AIM OF THE EXERCISE:
All of the records must be set down again word for word.

[Dataset items]

Start of Block

-- ==== Sys2Proof/Tests/Slice0.lean ====
section
/-! SUPPORT. Tests of the model: words written out from spec/30_encoding.md, vectors of spec/95_test_vectors.md, and
for each obligation with hypotheses a witness that meets them. -/

namespace Sys2Proof.Tests

open Sys2Proof Sys2Proof.Machine
open Host (Outcome)

/-! ### Helpers -/

/-- The parameters of the vectors: both capacities 16, watermarks 4 (spec/95_test_vectors.md, Conventions). -/
def c16 : Config := { capTx := 16, capRx := 16 }

/-- The reset state of the vectors. -/
def fresh : State := State.resetWith c16

/-- A side with its operands, about to perform up to `q` atomic actions. -/
def sideOf (sd : Side) (q : Nat) (wdata : Word) (wbyte : Byte) (pbuf : List Byte) (s : State) : State :=
  { s with
    side := sd
    quantum := q
    port := s.port.set sd { s.port.get sd with wdata := wdata, wbyte := wbyte, pbuf := pbuf } }

/-- A side that takes a payload, or none. -/
def by' (sd : Side) (pbuf : List Byte) (s : State) : State := sideOf sd 80 0 0 pbuf s

/-- A side that presents a data word. -/
def withWord (sd : Side) (v : Word) (s : State) : State := sideOf sd 80 v 0 [] s

/-- The next state of an outcome; another machine where there is none. -/
def nextOf : Outcome State Fault Refusal → State
  | .next t => t
  | _ => State.resetWith { capTx := 1, capRx := 1 }

/-- The refusal of an outcome. -/
def refusalOf : Outcome State Fault Refusal → Option Refusal
  | .refused r => some r
  | _ => none

/-- The state after an instruction. -/
def after (i : Instr) (s : State) : State := nextOf (exec i s)

/-- Start position `p` on the TX ring (spec/95_test_vectors.md, Conventions). -/
def startAt (p : Word) : State :=
  { fresh with
    prodPos := ⟨p, 0⟩
    consPos := ⟨p, 0⟩
    reg := ⟨p, 0, p, 0⟩
    seen := ⟨p, 0, p, 0⟩ }

/-- After ENQ-1: a 5-byte payload enqueued on TX. -/
def enq1 : State := after (.enqueue .tx 5) (by' .host [0xAB, 0xCD, 0xEF, 0x01, 0x02] fresh)

/-- ENQ-1, and the producer pointer has crossed. -/
def enq1Seen : State := enq1.syncPtr .txHeadPub

/-- After GRX-2: two 1-byte payloads generated. -/
def grx2 : State :=
  after (.generateRx 1) (by' .device [0x22] (after (.generateRx 1) (by' .device [0x11] fresh)))

/-- The first 8 bytes of a store. -/
def firstBytes (s : State) (g : Ring) : List Byte := (List.range 8).map (s.byteAt g)

/-! ### Well-formedness -/

theorem test_memory_index_beyond_store_is_ill_formed :
    Instr.wellFormed c16 (.memRd .tx 16) = false ∧ Instr.wellFormed c16 (.memWr .rx 16) = false := by decide

theorem test_memory_index_in_store_is_well_formed :
    Instr.wellFormed c16 (.memRd .tx 15) = true ∧ Instr.wellFormed c16 (.memWr .rx 15) = true := by decide

theorem test_payload_of_another_length_does_not_fit :
    (Instr.enqueue .tx 2).payloadFits [0x01] = false ∧ (Instr.send 0).payloadFits [0x01] = false ∧
      (Instr.generateRx 3).payloadFits [] = false := by decide

theorem test_config_too_small_is_invalid :
    Config.valid { capTx := 2 } = false ∧ Config.valid { capRx := 16, maxPayloadRx := 14 } = false ∧
      Config.valid { capTx := 2 ^ 32 + 1, maxPayloadTx := 0 } = false ∧
      Config.valid { capTx := 70000, maxPayloadTx := 65536 } = false ∧
      Config.valid { txLowWatermark := 2 ^ 32 } = false ∧ Config.valid { rxHighWatermark := 2 ^ 32 } = false := by
  decide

End of Block

REPLY:
-- ==== Sys2Proof/Tests/Slice0.lean ====
section
/-! SUPPORT. Tests of the model: words written out from spec/30_encoding.md, vectors of spec/95_test_vectors.md, and
for each obligation with hypotheses a witness that meets them. -/

namespace Sys2Proof.Tests

open Sys2Proof Sys2Proof.Machine
open Host (Outcome)

/-! ### Helpers -/

/-- The parameters of the vectors: both capacities 16, watermarks 4 (spec/95_test_vectors.md, Conventions). -/
def c16 : Config := { capTx := 16, capRx := 16 }

/-- The reset state of the vectors. -/
def fresh : State := State.resetWith c16

/-- A side with its operands, about to perform up to `q` atomic actions. -/
def sideOf (sd : Side) (q : Nat) (wdata : Word) (wbyte : Byte) (pbuf : List Byte) (s : State) : State :=
  { s with
    side := sd
    quantum := q
    port := s.port.set sd { s.port.get sd with wdata := wdata, wbyte := wbyte, pbuf := pbuf } }

/-- A side that takes a payload, or none. -/
def by' (sd : Side) (pbuf : List Byte) (s : State) : State := sideOf sd 80 0 0 pbuf s

/-- A side that presents a data word. -/
def withWord (sd : Side) (v : Word) (s : State) : State := sideOf sd 80 v 0 [] s

/-- The next state of an outcome; another machine where there is none. -/
def nextOf : Outcome State Fault Refusal → State
  | .next t => t
  | _ => State.resetWith { capTx := 1, capRx := 1 }

/-- The refusal of an outcome. -/
def refusalOf : Outcome State Fault Refusal → Option Refusal
  | .refused r => some r
  | _ => none

/-- The state after an instruction. -/
def after (i : Instr) (s : State) : State := nextOf (exec i s)

/-- Start position `p` on the TX ring (spec/95_test_vectors.md, Conventions). -/
def startAt (p : Word) : State :=
  { fresh with
    prodPos := ⟨p, 0⟩
    consPos := ⟨p, 0⟩
    reg := ⟨p, 0, p, 0⟩
    seen := ⟨p, 0, p, 0⟩ }

/-- After ENQ-1: a 5-byte payload enqueued on TX. -/
def enq1 : State := after (.enqueue .tx 5) (by' .host [0xAB, 0xCD, 0xEF, 0x01, 0x02] fresh)

/-- ENQ-1, and the producer pointer has crossed. -/
def enq1Seen : State := enq1.syncPtr .txHeadPub

/-- After GRX-2: two 1-byte payloads generated. -/
def grx2 : State :=
  after (.generateRx 1) (by' .device [0x22] (after (.generateRx 1) (by' .device [0x11] fresh)))

/-- The first 8 bytes of a store. -/
def firstBytes (s : State) (g : Ring) : List Byte := (List.range 8).map (s.byteAt g)

/-! ### Well-formedness -/

theorem test_memory_index_beyond_store_is_ill_formed :
    Instr.wellFormed c16 (.memRd .tx 16) = false ∧ Instr.wellFormed c16 (.memWr .rx 16) = false := by decide

theorem test_memory_index_in_store_is_well_formed :
    Instr.wellFormed c16 (.memRd .tx 15) = true ∧ Instr.wellFormed c16 (.memWr .rx 15) = true := by decide

theorem test_payload_of_another_length_does_not_fit :
    (Instr.enqueue .tx 2).payloadFits [0x01] = false ∧ (Instr.send 0).payloadFits [0x01] = false ∧
      (Instr.generateRx 3).payloadFits [] = false := by decide

theorem test_config_too_small_is_invalid :
    Config.valid { capTx := 2 } = false ∧ Config.valid { capRx := 16, maxPayloadRx := 14 } = false ∧
      Config.valid { capTx := 2 ^ 32 + 1, maxPayloadTx := 0 } = false ∧
      Config.valid { capTx := 70000, maxPayloadTx := 65536 } = false ∧
      Config.valid { txLowWatermark := 2 ^ 32 } = false ∧ Config.valid { rxHighWatermark := 2 ^ 32 } = false := by
  decide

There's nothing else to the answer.